Argh. I’ve really struggled with motivation these last two days! I think I’m getting so nervous about the interview process that I’m having trouble focusing. We’ve had no word yet on when the interviews will take place, and it’s a full two weeks now since the commentary period was over, so I guess I thought I would have heard by now. I think I have a lot of pent up energy that ideally would be going to preparing for the interview and trial lecture, but since I don’t have any information I can’t really do anything. Did you know that the word “interview” means more or less “seeing each other”? I guess right now–in my state of limbo–I’m desperate to be seen.

This morning I came across a blog post on transparency in the hiring processes of Scandinavian universities. It’s an interesting read–the focus is on Ph.D. positions, with a follow up on post-Ph.D. hiring here. I’m pleased to see a discussion of the cultural and institutional differences for once. Jill/txt (the site I found the discussion via) had an interesting response that maps out current discussions in Norwegian academia that are calling for even more transparency.

It’s a tough call; in my experience as both an applicant and as someone serving on interviewing committees, my sense is that the system is about as fair as it can be. There will never be a truly objective, mathematically precise way to identify the most appropriate candidate; in the end the people on the hiring committee will have to work closely with whomever they hire for many years, even decades, which the people on the external review committee will not. Personalities do matter, and I think the Norwegian system does a good job of ensuring that only people who truly are qualified (and not just well connected) get the chance to prove themselves in the interview round. At the same time, I have seen at least one instance where there was a hidden agenda in the external review committee that the interviewing committee was able to rectify in their ranking of the candidates. And as the authors of the blog post point out, as an applicant, getting the full written evaluation of the candidates provides invaluable information and really helps in preparing future applications.

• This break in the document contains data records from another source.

def execFdotp2 (x : Std) (s : State) : Host.Outcome State Fault Refusal :=
  match front 0x59 x s with
  | .over_ s' => .next s'
  | .go s' c =>
    let m := precFmt (precOf x)
    let e (t : Thread) (src : Src) (k : Nat) : Nat := floatElem (precOf x) c.g t src k
    .next (c.writeF s' x 1 (c.perLaneF fun _ t =>
      fdotp2 m (e t x.a 0) (e t x.a 1) (e t x.b 0) (e t x.b 1) (floatElem 0 c.g t x.c 0) (sgc25 x) (sgc26 x) (rndOf x)))

/-! ## R215 to R217 -/

/-- FMIN, FMAX, FMINM and FMAXM with SGC *abs* (R215). -/
def execMinMax (opc : Nat) (x : Std) (s : State) (less num : Bool) : Host.Outcome State Fault Refusal :=
  execFloat opc x s fun m a b _ => minMaxF m (absCtl m a (sgc25 x)) (absCtl m b (sgc26 x)) less num

def execFmin (x : Std) (s : State) : Host.Outcome State Fault Refusal := execMinMax 0x44 x s true true

def execFmax (x : Std) (s : State) : Host.Outcome State Fault Refusal := execMinMax 0x45 x s false true

def execFminm (x : Std) (s : State) : Host.Outcome State Fault Refusal := execMinMax 0x46 x s true false

def execFmaxm (x : Std) (s : State) : Host.Outcome State Fault Refusal := execMinMax 0x47 x s false false

def execFcps (x : Std) (s : State) : Host.Outcome State Fault Refusal :=
  execFloat 0x4E x s fun m a b _ =>
    let sa := bitOf a (m.w - 1)
    let sb := bitOf b (m.w - 1)
    let sign := if sgcOf x = 0 then sb else if sgcOf x = 1 then !sb else sa != sb
    { code := a % 2 ^ (m.w - 1) + signBit m sign }

/-- FCMP's condition and flags (R217). -/
def fcmpF (m : Fmt) (a b cond : Nat) : FRes :=
  let x := decodeF m a
  let y := decodeF m b
  let nan := x.isNan || y.isNan
  let sig := x.isSig || y.isSig
  let holds : Bool := match cond with
    | 0 => !nan && x.feq y
    | 1 => !nan && x.lt y
    | 2 => !nan && !y.lt x
    | _ => nan
  let raises := if cond = 1 ∨ cond = 2 then nan else sig
  { code := holds.toNat, flags := if raises then fv else 0 }

def execFcmp (x : Std) (s : State) : Host.Outcome State Fault Refusal :=
  match front 0x48 x s with
  | .over_ s' => .next s'
  | .go s' c => .next (c.writeF s' x 1 (c.perLaneF fun _ t =>
      fcmpF (precFmt (precOf x)) (floatElem (precOf x) c.g t x.a 0) (floatElem (precOf x) c.g t x.b 0) (sgcOf x)))

/-- The class bit of a code (R217). -/
def classBit (m : Fmt) (code : Nat) : Nat :=
  match decodeF m code with
  | .nan g => if g then 0 else 1
  | .inf neg => if neg then 2 else 9
  | .fin neg n _ =>
    let sub := bitsOf code m.f (m.w - 1 - m.f) == 0
    if n = 0 then (if neg then 5 else 6)
    else if sub then (if neg then 4 else 7) else if neg then 3 else 8

def execFclass (x : Std) (s : State) : Host.Outcome State Fault Refusal :=
  execPerLane 0x49 x 1 s fun g t =>
    let m := precFmt (precOf x)
    build 16 (precN (precOf x)) fun k => 2 ^ classBit m (floatElem (precOf x) g t x.a k)

def execFclassPredicate (x : Std) (s : State) : Host.Outcome State Fault Refusal :=
  execPerLane 0x49 x 1 s fun g t =>
    (bitOf (srcNat g t 1 x.b % 1024) (classBit (precFmt (precOf x)) (floatElem (precOf x) g t x.a 0))).toNat

/-! ## R218 -/

/-- The result of a NaN operand: the canonical NaN, and fv when it is signalling (R218, R219). -/
def nanRes (m : Fmt) (sig : Bool) : FRes := { code := canonNan m, flags := if sig then fv else 0 }

def frndF (m : Fmt) (a rnd : Nat) : FRes :=
  match decodeF m a with
  | .nan g => nanRes m g
  | .inf neg => { code := infCode m neg }
  | .fin neg n d => { code := (roundF m (.fin neg (toIntegral neg n d rnd) 1) 0).code }
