-- ==== Sys2Proof/Machine/Sluice.lean ====
section
/-! DEFINITION. Sluices: CPY, CPYT, CPYG, admission, the pre-pass, the copy and its completion (R140 to R148, R245,
rows 0x90 to 0x92). -/

namespace Sys2Proof.Machine

/-! ## Descriptors, R142 to R145 -/

/-- A COMP field is well formed (R145). -/
def compOk (c : Nat) : Bool :=
  match bitsOf c 62 2 with
  | 0 => c == 0
  | 1 => bitsOf c 56 4 == 0 && bitsOf c 16 40 == 0 && bitsOf c 6 2 == 0 && bitsOf c 8 8 != 0 && decide (bitsOf c 0 6 < 8)
  | 2 => bitsOf c 56 3 == 0 && bitsOf c 0 4 == 0
  | _ => bitsOf c 56 4 == 0 && bitsOf c 32 24 == 0

/-- COMP of a slice. -/
def Slice.comp (x : Slice) : Nat := bitsOf x.desc (if x.op = 0 then 192 else if x.op = 1 then 448 else 320) 64

/-- The retention hint of a slice. -/
def Slice.ret (x : Slice) : Nat := bitsOf x.desc (if x.op = 0 then 160 else if x.op = 1 then 344 else 304) 2

/-- A CPY descriptor breaches its layout (R142). -/
def cpyBad (d size : Nat) : Bool :=
  let dir := bitsOf d 166 2
  let len := bitsOf d 128 32
  let side (scr : Bool) (a : Nat) : Bool := scr && (decide (2 ^ 32 ≤ a) || decide (size < a % 2 ^ 32 + len))
  bitsOf d 162 4 != 0 || bitsOf d 172 4 != 0 || bitsOf d 180 4 != 0 || bitsOf d 184 8 != 0 || decide (16777216 < len) ||
  side (dir == 1 || dir == 3) (bitsOf d 0 64) || side (dir == 0 || dir == 3) (bitsOf d 64 64)

/-- The scratchpad offset of a tile element (R143). -/
def tileOff (d i j : Nat) : Nat :=
  let e := 2 ^ bitsOf d 342 2
  let soff := bitsOf d 288 32
  let pitch := bitsOf d 320 16
  let b := j * e
  match bitsOf d 340 2 with
  | 0 => soff + i * pitch + b
  | 1 => soff + j * pitch + i * e
  | _ => soff + i * pitch + ((b / 16) ^^^ (i % 8)) * 16 + b % 16

/-- The elements of a tile, rows first. -/
def tileElems (d : Nat) : List (Nat × Nat) :=
  (List.range (bitsOf d 256 16)).flatMap fun i => (List.range (bitsOf d 272 16)).map fun j => (i, j)

/-- A CPYT descriptor breaches its layout (R143). -/
def cpytBad (d size : Nat) : Bool :=
  let rows := bitsOf d 256 16
  let cols := bitsOf d 272 16
  let lay := bitsOf d 340 2
  let pitch := bitsOf d 320 16
  rows == 0 || decide (256 < rows) || cols == 0 || decide (256 < cols) || lay == 3 || bitsOf d 338 2 == 3 ||
  bitOf d 337 || pitch % (if lay = 2 then 128 else 16) != 0 || bitsOf d 346 6 != 0 || bitsOf d 416 32 != 0 ||
  (bitsOf d 338 2 == 2 && (bitsOf d 64 32 == 0 || bitsOf d 96 32 == 0)) ||
  (tileElems d).any fun p => decide (size < tileOff d p.1 p.2 + 2 ^ bitsOf d 342 2)

/-- A CPYG descriptor breaches its layout (R144). -/
def cpygBad (d size : Nat) : Bool :=
  let count := bitsOf d 224 32
  let esz := bitsOf d 288 16
  count == 0 || decide (65536 < count) || esz % 4 != 0 || esz == 0 || decide (4096 < esz) || bitsOf d 306 5 != 0 ||
  bitsOf d 312 8 != 0 || decide (size < bitsOf d 192 32 + count * (if bitOf d 311 then 8 else 4)) ||
  decide (size < bitsOf d 256 32 + count * esz)

/-- A descriptor that makes its command BADDESC (R141, R145). -/
def Slice.breach (x : Slice) : Bool :=
  !compOk x.comp || (if x.op = 0 then cpyBad x.desc x.size else if x.op = 1 then cpytBad x.desc x.size else cpygBad x.desc x.size)

/-! ## Issue, R140 to R142, R245 -/

/-- The slice of an issue, its descriptor read from scratchpad (R245). -/
def Ctx.slice (c : Ctx) (s : State) (op off n : Nat) : Slice :=
  let x : Slice :=
    { gk := c.gk, slot := c.slot, team := c.g.team, part := c.tm.part, asSlot := c.tm.slot, cls := c.tm.cls,
      issue := s.nextId, lanes := c.lanes, addr := c.run.addr, pos := c.run.pos, rc := (s.pan c.pan).rc + 1, op := op,
      desc := mnat (s.pan c.pan).core.scratch (c.tm.base + off) n, base := c.tm.base, size := c.tm.size }
  { x with bad := x.breach }

/-- The group after an issue of CP (R245). -/
def Ctx.copying (c : Ctx) (s : State) : Group :=
  c.record s.nextId (some .cp) .none 1 .zero (c.lanes.map fun l => (l, {})) false none
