/-- A place for a group in the lowest of some slots that is free, where its quarter has the cells and, for MATRIX, a bank,
the lower first (R151, R152, R154, R387). -/
def seatFor (f : Fence) (taken : List Seat) (num : Nat) (role : Role) (budget : Nat) (slots : List Nat) : Option Seat :=
  match slots.find? fun k => !(taken.any fun t => t.slot == k) with
  | none => none
  | some k =>
    let here := taken.filter fun t => quarterOf t.slot == quarterOf k
    let cells := (here.map (·.cells)).sum
    let seat : Seat := { slot := k, num := num, role := role, cells := regCells role budget }
    if role = .control then some seat
    else if bitOf f.qtr (quarterOf k) ∨ 65536 < cells + regCells role budget then none
    else if role = .matrix then
      if f.arr ≠ 0 then none
      else ([0, 1].find? fun b => !(here.any fun t => t.bank == some b)).map fun b => { seat with bank := some b }
    else some seat

/-- Places for the groups of a team, each taken in turn; none where one has no place. A group's slots are given by its
number. -/
def seatAll (f : Fence) (taken : List Seat) (gs : List (Nat × Role)) (budget : Role → Nat) (slots : Nat → List Nat) :
    Option (List Seat) :=
  match gs with
  | [] => some []
  | (num, role) :: r => match seatFor f taken num role (budget role) (slots num) with
    | none => none
    | some x => (seatAll f (x :: taken) r budget slots).map fun xs => x :: xs

/-- The slots of a team's group: those of quarter number mod 4, and the pan-controller slot of its team slot (R151). -/
def freshSlots (team num : Nat) : List Nat :=
  if num = 16 then [128 + team] else (List.range 32).map fun k => 32 * (num % 4) + k

/-- The set bits of a 16-bit mask. -/
def ones16 (m : Nat) : Nat := ((List.range 16).filter fun k => bitOf m k).length

/-- Scratchpad bytes of a pan at a split, less its fenced segments (R136, R387). -/
def scratchCap (f : Fence) (l1seg : Nat) : Nat := (16 - l1seg - ones16 f.seg) * 32768

/-- The lowest base of a free contiguous range of scratchpad: R139 does not say which of the free ones is taken (DESIGN CHOICE: log
103). -/
def scratchBase (c : PanCore) (cap size : Nat) : Option Nat :=
  let ends := (c.teams.map fun t => t.2.base + t.2.size).foldl (fun l e => if l.contains e then l else l ++ [e]) [0]
  (ends.filter fun b => decide (b + size ≤ cap) && !(c.teams.any fun t =>
    decide (b < t.2.base + t.2.size) && decide (t.2.base < b + size))).foldl (fun (a : Option Nat) b => match a with
      | none => some b
      | some x => some (Nat.min x b)) none

/-- A pan as a landing or a restore finds it: with no team on it, it takes the split and the mode that the grid names
(R136). -/
def Pan.split (n : Pan) (l1seg : Nat) (fused : Bool) : Pan :=
  if n.core.teams.isEmpty then
    if n.l1seg = l1seg ∧ n.fused = fused then n else { n with l1seg := l1seg, fused := fused, l1 := [] }
  else n

/-- The pan could be written so, or is so. -/
def Pan.matches_ (n : Pan) (l1seg : Nat) (fused : Bool) : Bool :=
  n.core.teams.isEmpty || (n.l1seg == l1seg && n.fused == fused)

/-- Where a team would stand on a pan: team slot, scratchpad base and places (R152); none where it does not fit. `teamSlots`
and `slots` say which slots may be taken. -/
def Pan.fits (n : Pan) (gs : List (Nat × Role)) (budget : Role → Nat) (l1seg : Nat) (fused : Bool) (scratch : Nat)
    (teamSlots : List Nat) (slots : Nat → Nat → List Nat) : Option (Nat × Nat × List Seat) :=
  if n.fen.whole ∨ !n.matches_ l1seg fused then none
  else match teamSlots.find? fun k => (tget n.core.teams k).isNone, scratchBase n.core (scratchCap n.fen l1seg) scratch with
    | some k, some b => (seatAll n.fen n.seats gs budget (slots k)).map fun xs => (k, b, xs)
    | _, _ => none
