-- ==== Sys2Proof/Machine/Place.lean ====
section
/-! DEFINITION. The turns that run micro-words and queue bytecodes, and the placement of one instruction where the next
step runs it (log 6). -/

namespace Sys2Proof.Machine

/-- A turn of a rake visit: the micro-word at its micro-PC takes its step (R276). -/
def State.microTurn (s : State) (run : Instr → State → Host.Outcome State Fault Refusal) : Host.Outcome State Fault Refusal :=
  match tget (s.pan s.actor.1).rake.visits s.actor.2 with
  | none => .next s
  | some v => if s.testing .rake s.actor.1 fun _ => true then .next s else match ((tget (s.pan s.actor.1).rake.binds v.bslot).bind fun b => b.prog[v.mpc]?).bind decodeMicro with
    | some i => run i s
    | none => .next s

/-- A turn of a queue's interpreter: the bytecode at its place takes its step (R342). -/
def State.queueTurn (s : State) (run : Instr → State → Host.Outcome State Fault Refusal) : Host.Outcome State Fault Refusal :=
  let x := s.queue s.actor.1
  match codeAt x.code x.pc with
  | some i => run i s
  | none => .next s

/-- The role that an opcode needs (R155). -/
def placeRole (opc : Nat) : Role :=
  if 0x90 ≤ opc ∧ opc ≤ 0x92 then .feed
  else if 0xA0 ≤ opc ∧ opc ≤ 0xA8 then .matrix
  else if opc = 0xDF ∨ opc = 0xDA ∨ opc = 0xDB then .control
  else .vector

/-- A state with an instruction of a run placed: a team in team slot 0 of pan 0, with a group in slot 0 (128 for CONTROL)
whose one thread stands in a run that holds the instruction's words. -/
def State.placeIsa (s : State) (w : Nat) : State :=
  let opc := w % 256
  let role := placeRole opc
  let slot := if role = .control then 128 else 0
  let ws := (List.range 3).map fun k => BitVec.ofNat 32 (w >>> (32 * k))
  let n := wordCount (ws.headD 0).toNat (ws.getD 1 0).toNat
  let run : RunIn := { addr := 0, cls := (boundClass opc).getD 0, words := ws.take n, set := 1 }
  let g : Group := { team := 0, num := if role = .control then 16 else 0, role := role, st := .run, run := some run, th := [(0, {})] }
  let tm : Team := { grid := 1, num := 0, part := 0, slot := 0, size := 1024 }
  { (s.setTeam 0 0 tm).setGroup 0 slot g with agenda := [.issue 0 slot] }

/-- A state with a micro-word placed: a visit in slot 0 of pan 0 that can step, of a binding whose program is that word. -/
def State.placeMicro (s : State) (w : Word) : State :=
  let b : RkBind := { part := 0, asSlot := 0, prog := [w], stepcap := 1 }
  let v : Visit := { bslot := 0, qid := 0, q := [], box := false, tmin := 0, tmax := 0, tree := 0, hs := 0, st := .ready }
  { s.modPan 0 fun n => { n with rake := { n.rake with binds := [(0, b)], visits := [(0, v)] } } with agenda := [.micro 0 0] }

/-- A state with a bytecode placed: queue 0 runs a program that is that word and a HALT. -/
def State.placeQueue (s : State) (w : Word) : State :=
  { s.modQueue 0 fun _ => { en := true, code := [w, 0xB0000000], phase := .running, packet := 1, len := 1, interp := true } with
    agenda := [.queue 0] }

/-- A state with an instruction placed so that the next step runs it. -/
def State.placed (s : State) (i : Instr) (w : Nat) : State :=
  match microWord i with
  | some _ => s.placeMicro (BitVec.ofNat 32 w)
  | none => match queueWord i with
    | some _ => s.placeQueue (BitVec.ofNat 32 w)
    | none => s.placeIsa w

end Sys2Proof.Machine
end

All these thoughts of interviews are making it hard to plod along with the Næss/Dahl article. Yesterday it seemed totally hopeless. This morning though I finally got a little work done on the article; nothing major, but I cleaned up a few rough spots. I think reading and commenting on a colleague’s article draft first thing this morning helped jump start my brain a little.

Oh, and I have to add a link to this blog post about academic assholes. In my experience, the following has proven to be true:

This theory might explain why senior academics are sometimes nicer and more generous to their colleagues than than those lower in the pecking order. If asshole behaviour is a route to power, those who already have positions of power in the hierarchy and are widely acknowledged to be clever, have less reason to use it.

All the worst behavior I have seen in academia has come from people who appear to believe that others do not sufficiently respect and admire them as scholars. In some cases this reaches absurd heights.